It was late, and I was drunk, which (by my estimation) is a good start to any story. New York was larger-than-life to a boy like me, a boy who grew up with the Carolina Lowcountry running through his veins. Only hours earlier, I had hunkered down on a bar stool, somewhere deep in the womb of Manhattan, trying my damnedest to reckon with the astronomical realities of Times Square, the solar flares of Broadway, and the sensational awareness of finding myself at the center of the universe, when this woman leaned over and asked me where I was from.

“Charleston,” I answered, overwhelmed by the temptation to peek down her blouse.

“Charleston? Huh,” she said, as a sort of placeholder between thoughts. “Well, I got nothing good to say about the South.”

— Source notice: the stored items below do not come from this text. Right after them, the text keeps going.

-- ==== Sys2Proof/Decode.lean ====
section
/-!
DEFINITION. The decoder of R104, total on words and on bytes, which rejects by name; and the encoder, written
from the formats of R102 and the opcode map of R105.
-/

namespace Sys2Proof

/-- Why bytes or a word are no instruction. -/
inductive DecodeError where
  /-- the word matches no row of the opcode map (R104, R106) -/
  | unimplemented (w : Word)
  /-- fewer than the 2 bytes every instruction has (R100); no fetch can give this -/
  | truncated (bytes : List Byte)
  deriving DecidableEq, Repr

/-! ### The fields of an instruction word (R101) -/

/-- `w[15:12]`, the major opcode. -/
def fieldMsb (w : Word) : BitVec 4 := w.extractLsb' 12 4

/-- `w[11:8]`, which selects V[x]. -/
def fieldX (w : Word) : Reg := (w.extractLsb' 8 4).toFin

/-- `w[7:4]`, which selects V[y]. -/
def fieldY (w : Word) : Reg := (w.extractLsb' 4 4).toFin

/-- `w[3:0]`, the sub-opcode of 5, 8 and 9 and the row count of Dxyn. -/
def fieldN (w : Word) : BitVec 4 := w.extractLsb' 0 4

/-- `w[7:0]`, the 8-bit immediate and the sub-opcode of E and F. -/
def fieldKK (w : Word) : Byte := w.extractLsb' 0 8

/-- `w[11:0]`, the 12-bit address. -/
def fieldNNN (w : Word) : Addr := w.extractLsb' 0 12

/-! ### The decoder (R104) -/

/-- Major opcode 0: three whole words, all others unimplemented. -/
def decode0 (w : Word) : Except DecodeError Instr :=
  if w = 0x0000 then .ok .nop
  else if w = 0x00E0 then .ok .cls
  else if w = 0x00EE then .ok .ret
  else .error (.unimplemented w)

/-- Major opcode 8: the function code is the low nibble. -/
def decode8 (w : Word) : Except DecodeError Instr :=
  match (fieldN w).toNat with
  | 0x0 => .ok (.ldReg (fieldX w) (fieldY w))
  | 0x1 => .ok (.orReg (fieldX w) (fieldY w))
  | 0x2 => .ok (.andReg (fieldX w) (fieldY w))
  | 0x3 => .ok (.xorReg (fieldX w) (fieldY w))
  | 0x4 => .ok (.addReg (fieldX w) (fieldY w))
  | 0x5 => .ok (.subReg (fieldX w) (fieldY w))
  | 0x6 => .ok (.shr (fieldX w) (fieldY w))
  | 0x7 => .ok (.subn (fieldX w) (fieldY w))
  | 0xE => .ok (.shl (fieldX w) (fieldY w))
  | _ => .error (.unimplemented w)

/-- Major opcode E: the function code is the low byte. -/
def decodeE (w : Word) : Except DecodeError Instr :=
  match (fieldKK w).toNat with
  | 0x9E => .ok (.skp (fieldX w))
  | 0xA1 => .ok (.sknp (fieldX w))
  | _ => .error (.unimplemented w)

/-- Major opcode F: the function code is the low byte. -/
def decodeF (w : Word) : Except DecodeError Instr :=
  match (fieldKK w).toNat with
  | 0x07 => .ok (.ldVxDT (fieldX w))
  | 0x0A => .ok (.ldVxK (fieldX w))
  | 0x15 => .ok (.ldDTVx (fieldX w))
  | 0x18 => .ok (.ldSTVx (fieldX w))
  | 0x1E => .ok (.addI (fieldX w))
  | 0x29 => .ok (.ldF (fieldX w))
  | 0x33 => .ok (.ldB (fieldX w))
  | 0x55 => .ok (.storeRegs (fieldX w))
  | 0x65 => .ok (.loadRegs (fieldX w))
  | _ => .error (.unimplemented w)

/-- The decoder: "a total function from 16-bit words to one of the 35 instructions or `Unimplemented`" (R104). -/
def decode (w : Word) : Except DecodeError Instr :=
  match (fieldMsb w).toNat with
  | 0x0 => decode0 w
  | 0x1 => .ok (.jp (fieldNNN w))
  | 0x2 => .ok (.call (fieldNNN w))
  | 0x3 => .ok (.seImm (fieldX w) (fieldKK w))
  | 0x4 => .ok (.sneImm (fieldX w) (fieldKK w))
  | 0x5 => if fieldN w = 0 then .ok (.seReg (fieldX w) (fieldY w)) else .error (.unimplemented w)
  | 0x6 => .ok (.ldImm (fieldX w) (fieldKK w))
  | 0x7 => .ok (.addImm (fieldX w) (fieldKK w))
  | 0x8 => decode8 w
  | 0x9 => if fieldN w = 0 then .ok (.sneReg (fieldX w) (fieldY w)) else .error (.unimplemented w)
  | 0xA => .ok (.ldI (fieldNNN w))
  | 0xB => .ok (.jpV0 (fieldNNN w))
  | 0xC => .ok (.rnd (fieldX w) (fieldKK w))
  | 0xD => .ok (.drw (fieldX w) (fieldY w) (fieldN w).toFin)
  | 0xE => decodeE w
  | _ => decodeF w   -- 0xF, the only nibble left

/-- The word of two bytes, "most significant byte first" (R74, R100). -/
def joinBytes (hi lo : Byte) : Word := hi ++ lo

/-- The bytes of a word as memory holds them, the most significant at the lower address (R74). -/
def wordBytes (w : Word) : List Byte := [w.extractLsb' 8 8, w.extractLsb' 0 8]

/-- Decode the instruction at the head of a list of bytes; it "always consumes 2 bytes" (R100). -/
def decodeBytes : List Byte → Except DecodeError (Instr × List Byte)
  | hi :: lo :: rest =>
    match decode (joinBytes hi lo) with
    | .ok i => .ok (i, rest)
    | .error e => .error e
  | bytes => .error (.truncated bytes)

/-! ### The encoder (R102, R105) -/

/-- Format NNN: `oooo nnnn nnnn nnnn`. -/
def formatNNN (op : BitVec 4) (nnn : Addr) : Word := op ++ nnn

/-- Format XKK: `oooo xxxx kkkk kkkk`; format XF is the same with a function code for kk. -/
def formatXKK (op : BitVec 4) (x : Reg) (kk : Byte) : Word := (op ++ BitVec.ofFin (w := 4) x) ++ kk

/-- Format XYN: `oooo xxxx yyyy nnnn`; format XYF is the same with a function code for n. -/
def formatXYN (op : BitVec 4) (x y : Reg) (n : BitVec 4) : Word :=
  ((op ++ BitVec.ofFin (w := 4) x) ++ BitVec.ofFin (w := 4) y) ++ n

/-- The word of an instruction (R110: the row's word "with its fields filled in"). -/
def encode : Instr → Word
  | .nop => 0x0000
  | .cls => 0x00E0
  | .ret => 0x00EE
  | .jp nnn => formatNNN 0x1 nnn
  | .call nnn => formatNNN 0x2 nnn
  | .seImm x kk => formatXKK 0x3 x kk
  | .sneImm x kk => formatXKK 0x4 x kk
  | .seReg x y => formatXYN 0x5 x y 0x0
  | .ldImm x kk => formatXKK 0x6 x kk
  | .addImm x kk => formatXKK 0x7 x kk
  | .ldReg x y => formatXYN 0x8 x y 0x0
  | .orReg x y => formatXYN 0x8 x y 0x1
  | .andReg x y => formatXYN 0x8 x y 0x2
  | .xorReg x y => formatXYN 0x8 x y 0x3
  | .addReg x y => formatXYN 0x8 x y 0x4
  | .subReg x y => formatXYN 0x8 x y 0x5
  | .shr x y => formatXYN 0x8 x y 0x6
  | .subn x y => formatXYN 0x8 x y 0x7
  | .shl x y => formatXYN 0x8 x y 0xE
  | .sneReg x y => formatXYN 0x9 x y 0x0
  | .ldI nnn => formatNNN 0xA nnn
  | .jpV0 nnn => formatNNN 0xB nnn
  | .rnd x kk => formatXKK 0xC x kk
  | .drw x y n => formatXYN 0xD x y (BitVec.ofFin (w := 4) n)
  | .skp x => formatXKK 0xE x 0x9E
  | .sknp x => formatXKK 0xE x 0xA1
  | .ldVxDT x => formatXKK 0xF x 0x07
  | .ldVxK x => formatXKK 0xF x 0x0A
  | .ldDTVx x => formatXKK 0xF x 0x15
  | .ldSTVx x => formatXKK 0xF x 0x18
  | .addI x => formatXKK 0xF x 0x1E
  | .ldF x => formatXKK 0xF x 0x29
  | .ldB x => formatXKK 0xF x 0x33
  | .storeRegs x => formatXKK 0xF x 0x55
  | .loadRegs x => formatXKK 0xF x 0x65

/-- The 16-bit word whose bits are `w`, read from an instruction of `nbits` bits, the bits above `nbits` zero. -/
def tableWord (nbits w : Nat) : Word := BitVec.ofNat 16 (w % 2 ^ nbits)

/-- What the decoder reads from the bytes of that word, laid out as memory holds them (R74); none where it refuses. -/
def decodeTableWord (nbits w : Nat) : Option Instr :=
  match decodeBytes (wordBytes (tableWord nbits w)) with
  | .ok (i, _) => some i
  | .error _ => none

end Sys2Proof
end

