-- ==== Sys2Proof/Tests/Slice0.lean ====
section
/-!
SUPPORT. The model's own tests: the well-formedness smoke test, words written out from the spec's encodings, vectors of
95_test_vectors.md (one step each), and a witness of the hypotheses of every statement that has any.
-/

namespace Sys2Proof.Tests

open Sys2Proof.Machine

/-! ### Helpers -/

/-- The next state of an outcome. -/
def next? : Result State → Option State
  | .next t => some t
  | .fault _ => none
  | .refused _ => none

/-- Is the outcome a refusal? -/
def refused? : Result State → Bool
  | .next _ => false
  | .fault _ => false
  | .refused _ => true

/-- One step from a state with a word placed at its pc. -/
def after (s : State) (w : Nat) : Option State := next? (step (s.withFetchWord 16 w))

/-- The state after reset with V[x] = a. -/
def withV (x : Reg) (a : Byte) : State := State.reset.writeV x a

/-- The state after reset with V[x] = a and V[y] = b. -/
def withVV (x : Reg) (a : Byte) (y : Reg) (b : Byte) : State := (withV x a).writeV y b

/-- The state after reset with a key pressed. -/
def withKey (k : Fin 16) : State := { State.reset with key := State.reset.key.set k.val true k.isLt }

/-- The state after reset with a full call stack, under a stack policy. -/
def fullStack (p : StackPolicy) : State :=
  { State.reset with sp := 16, params := { State.reset.params with stackPolicy := p } }

/-- The state after reset, halted. -/
def haltedState : State := State.reset.raise .stackUnderflow

/-! ### Well-formedness: an ill-formed term for each check, refused -/

theorem test_wellFormed_key : HostOp.wellFormed (.setKey 15 true) = true ∧ HostOp.wellFormed (.setKey 16 true) = false := by
  decide

theorem test_legalWord_low : legalWord 0x0000 = true ∧ legalWord 0x0001 = false ∧ legalWord 0x00E1 = false ∧
    legalWord 0x00EF = false ∧ legalWord 0x0FFF = false := by decide

theorem test_legalWord_subcodes : legalWord 0x5001 = false ∧ legalWord 0x8008 = false ∧ legalWord 0x800F = false ∧
    legalWord 0x900E = false ∧ legalWord 0xE000 = false ∧ legalWord 0xF01F = false := by decide

/-- The rows of the opcode map are pairwise distinct in what they select: no row's match value selects another. -/
theorem test_rows_disjoint : opcodeMap.all (fun r => opcodeMap.countP (fun q => q.selects r.value) == 1) = true := by decide

/-! ### Decoding: each constructor's word, bit by bit from the pattern of R105 -/

theorem test_decode_control :
    decode 0b0000000000000000 = .ok .nop ∧ decode 0b0000000011101110 = .ok .ret ∧
    decode 0b0001101010111100 = .ok (.jp 0xABC) ∧ decode 0b0010000100100011 = .ok (.call 0x123) ∧
    decode 0b0011101001000010 = .ok (.seImm 0xA 0x42) ∧ decode 0b0100101001000010 = .ok (.sneImm 0xA 0x42) ∧
    decode 0b0101101010110000 = .ok (.seReg 0xA 0xB) ∧ decode 0b1001101010110000 = .ok (.sneReg 0xA 0xB) ∧
    decode 0b1011001000010000 = .ok (.jpV0 0x210) := by decide

theorem test_decode_alu :
    decode 0b0110111101111110 = .ok (.ldImm 0xF 0x7E) ∧ decode 0b0111000011111111 = .ok (.addImm 0 0xFF) ∧
    decode 0b1000000100100000 = .ok (.ldReg 1 2) ∧ decode 0b1000000100100001 = .ok (.orReg 1 2) ∧
    decode 0b1000000100100010 = .ok (.andReg 1 2) ∧ decode 0b1000000100100011 = .ok (.xorReg 1 2) ∧
    decode 0b1000000100100100 = .ok (.addReg 1 2) ∧ decode 0b1000000100100101 = .ok (.subReg 1 2) ∧
    decode 0b1000000100100110 = .ok (.shr 1 2) ∧ decode 0b1000000100100111 = .ok (.subn 1 2) ∧
    decode 0b1000000100101110 = .ok (.shl 1 2) ∧ decode 0b1100001100001111 = .ok (.rnd 3 0x0F) := by decide

theorem test_decode_index :
    decode 0b1010001100000000 = .ok (.ldI 0x300) ∧ decode 0b1111000100011110 = .ok (.addI 1) ∧
    decode 0b1111000000101001 = .ok (.ldF 0) ∧ decode 0b1111000000110011 = .ok (.ldB 0) ∧
    decode 0b1111000101010101 = .ok (.storeRegs 1) ∧ decode 0b1111001001100101 = .ok (.loadRegs 2) := by decide

theorem test_decode_display_keys_timers :
    decode 0b0000000011100000 = .ok .cls ∧ decode 0b1101000000010101 = .ok (.drw 0 1 5) ∧
    decode 0b1110000110011110 = .ok (.skp 1) ∧ decode 0b1110000110100001 = .ok (.sknp 1) ∧
    decode 0b1111001100000111 = .ok (.ldVxDT 3) ∧ decode 0b1111001000001010 = .ok (.ldVxK 2) ∧
    decode 0b1111000000010101 = .ok (.ldDTVx 0) ∧ decode 0b1111010000011000 = .ok (.ldSTVx 4) := by decide

/-- Bytes: the most significant first, and two consumed (R100); a single byte is rejected by name. -/
theorem test_decodeBytes : decodeBytes [0x1A, 0xBC, 0x77] = .ok (.jp 0xABC, [0x77]) ∧
    decodeBytes [0x5A, 0xB1] = .error (.unimplemented 0x5AB1) ∧ decodeBytes [0x1A] = .error (.truncated [0x1A]) := by decide

theorem test_decodeTableWord : decodeTableWord 16 0xF265 = some (.loadRegs 2) ∧ decodeTableWord 16 0x0001 = none := by decide

/-! ### Control flow (vectors CF1 to CF18) -/

theorem test_nop : (after State.reset 0x0000).map (·.pc) = some 0x202 := by decide

theorem test_jp : (after State.reset 0x1ABC).map (·.pc) = some 0xABC := by decide

theorem test_call : (after State.reset 0x2300).map (fun t => (t.stack.get 0, t.sp, t.pc)) = some (0x202, 1, 0x300) := by decide

theorem test_call_full : (after (fullStack .fault) 0x2300).map (fun t => (t.status, t.pc, t.sp)) =
    some (.halted (.stackOverflow 0x202), 0x202, 16) ∧
    (after (fullStack .reference) 0x2300).map (fun t => (t.stack.get 0, t.sp, t.pc)) = some (0x202, 1, 0x300) := by decide

theorem test_ret : (after { State.reset with sp := 2, stack := State.reset.stack.set 1 0x400 } 0x00EE).map
    (fun t => (t.pc, t.sp)) = some (0x400, 1) := by decide

theorem test_ret_empty : (after State.reset 0x00EE).map (fun t => (t.status, t.pc)) =
    some (.halted .stackUnderflow, 0x202) := by decide

theorem test_seImm : (after (withV 0xA 0x42) 0x3A42).map (·.pc) = some 0x204 ∧
    (after (withV 0xA 0x43) 0x3A42).map (·.pc) = some 0x202 := by decide

theorem test_sneImm : (after (withV 0xA 0x42) 0x4A42).map (·.pc) = some 0x202 ∧
    (after (withV 0xA 0x43) 0x4A42).map (·.pc) = some 0x204 := by decide

theorem test_seReg : (after (withVV 0xA 9 0xB 9) 0x5AB0).map (·.pc) = some 0x204 := by decide

theorem test_sneReg : (after (withVV 0xA 1 0xB 2) 0x9AB0).map (·.pc) = some 0x204 ∧
    (after State.reset 0x9AA0).map (·.pc) = some 0x202 := by decide

theorem test_jpV0 : (after (withV 0 0xFF) 0xBFFF).map (·.pc) = some 0x10FE := by decide

theorem test_illegal : (after State.reset 0x5AB1).map (fun t => (t.status, t.pc)) =
    some (.halted (.unimplementedOpcode 0x5AB1), 0x202) := by decide

/-! ### ALU (the tables of 95_test_vectors.md and A1 to A16) -/

theorem test_ldImm : (after State.reset 0x6F7E).map (·.readV 0xF) = some 0x7E := by decide

theorem test_addImm_no_flag : (after (withVV 0 0xFF 0xF 0x55) 0x7001).map (fun t => (t.readV 0, t.readV 0xF)) =
    some (0x00, 0x55) := by decide

theorem test_ldReg : (after (withV 1 0x33) 0x8010).map (·.readV 0) = some 0x33 := by decide

theorem test_orReg : (after ((withVV 0 0x0F 1 0xF0).writeV 0xF 1) 0x8011).map (fun t => (t.readV 0, t.readV 0xF)) =
    some (0xFF, 1) := by decide

theorem test_andReg : (after (withVV 0 0x3C 1 0x0F) 0x8012).map (·.readV 0) = some 0x0C := by decide

theorem test_xorReg : (after (withVV 0 0xFF 1 0x0F) 0x8013).map (·.readV 0) = some 0xF0 := by decide

theorem test_addReg : (after (withVV 0 0xFF 1 0x01) 0x8014).map (fun t => (t.readV 0, t.readV 0xF)) =
    some (0x00, 1) := by decide

theorem test_addReg_to_VF : (after (withVV 0xF 0x02 0 0x03) 0x8F04).map (·.readV 0xF) = some 0 := by decide

theorem test_subReg : (after (withVV 0 0x05 1 0x0A) 0x8015).map (fun t => (t.readV 0, t.readV 0xF)) =
    some (0xFB, 0) := by decide

theorem test_subReg_same : (after (withV 1 0x77) 0x8115).map (fun t => (t.readV 1, t.readV 0xF)) = some (0, 1) := by decide

theorem test_shr_ignores_y : (after (withVV 1 0xFF 2 0xAA) 0x8126).map (fun t => (t.readV 1, t.readV 0xF)) =
    some (0x7F, 1) := by decide

theorem test_shr_VF : (after (withV 0xF 0x03) 0x8F06).map (·.readV 0xF) = some 1 := by decide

As for what happened next, it’s hard to say. (Like I said, I was drunk. And my memory wasn’t all that good to begin with.) Time, that night, moved like the landscape of a speeding car. I don’t remember how I responded, exactly, but looking back, I should’ve just let it go, yielded to the naivety of places I’ve never been. I’d like to tell you I minded my manners, that I threw her a lifeline, an act of mercy in case she misspoke, before I started into Tennessee Williams and Thomas Jefferson, before I asked her outright, “Ever heard of them? About 70% of our storied icons are from down there, by my estimation.”

(Get a few drinks in me, and statistics just fly out of my ass.)

Apologetics has always been a weakness of mine, especially in regards to my home. So the list went on, from the Civil Rights Movement to the Rights of Man. “I mean, what about Washington, for Christ’s sake?” I wanted to say. “You know? The father of our country?”

She curled her legs around the stool, as if bracing herself for some horrible truth that she had seen and seen and not yet seen. She glanced at the door, contemplated her escape.

“How about Faulkner and Twain?” I heard myself say. “Miss Zora Neale ring a bell? Jean Toomer? Langston Hughes?” The renaissance was in Harlem, but names will fool you.

She was native to Brooklyn, and in that, she believed she could attest to it all. But she was fidgeting now, as if surprised, in a way, by a life that could still surprise.

There’s a good chance she rode the bus, sat next to black people and never once considered the gift that was Rosa Parks. There’s a good chance that the very condensation on her glass came compliments of a Kentucky gentleman, a good chance that she shouted at her bedroom ceiling night after night, “I (too) have a dream” without ever thinking of the good Doctor King. And there’s a good chance I could have seen her for who she was, had I bothered to look. Perhaps then I could have granted her some peace in the well of that bar. Perhaps then I might have stopped myself or, better yet, never started.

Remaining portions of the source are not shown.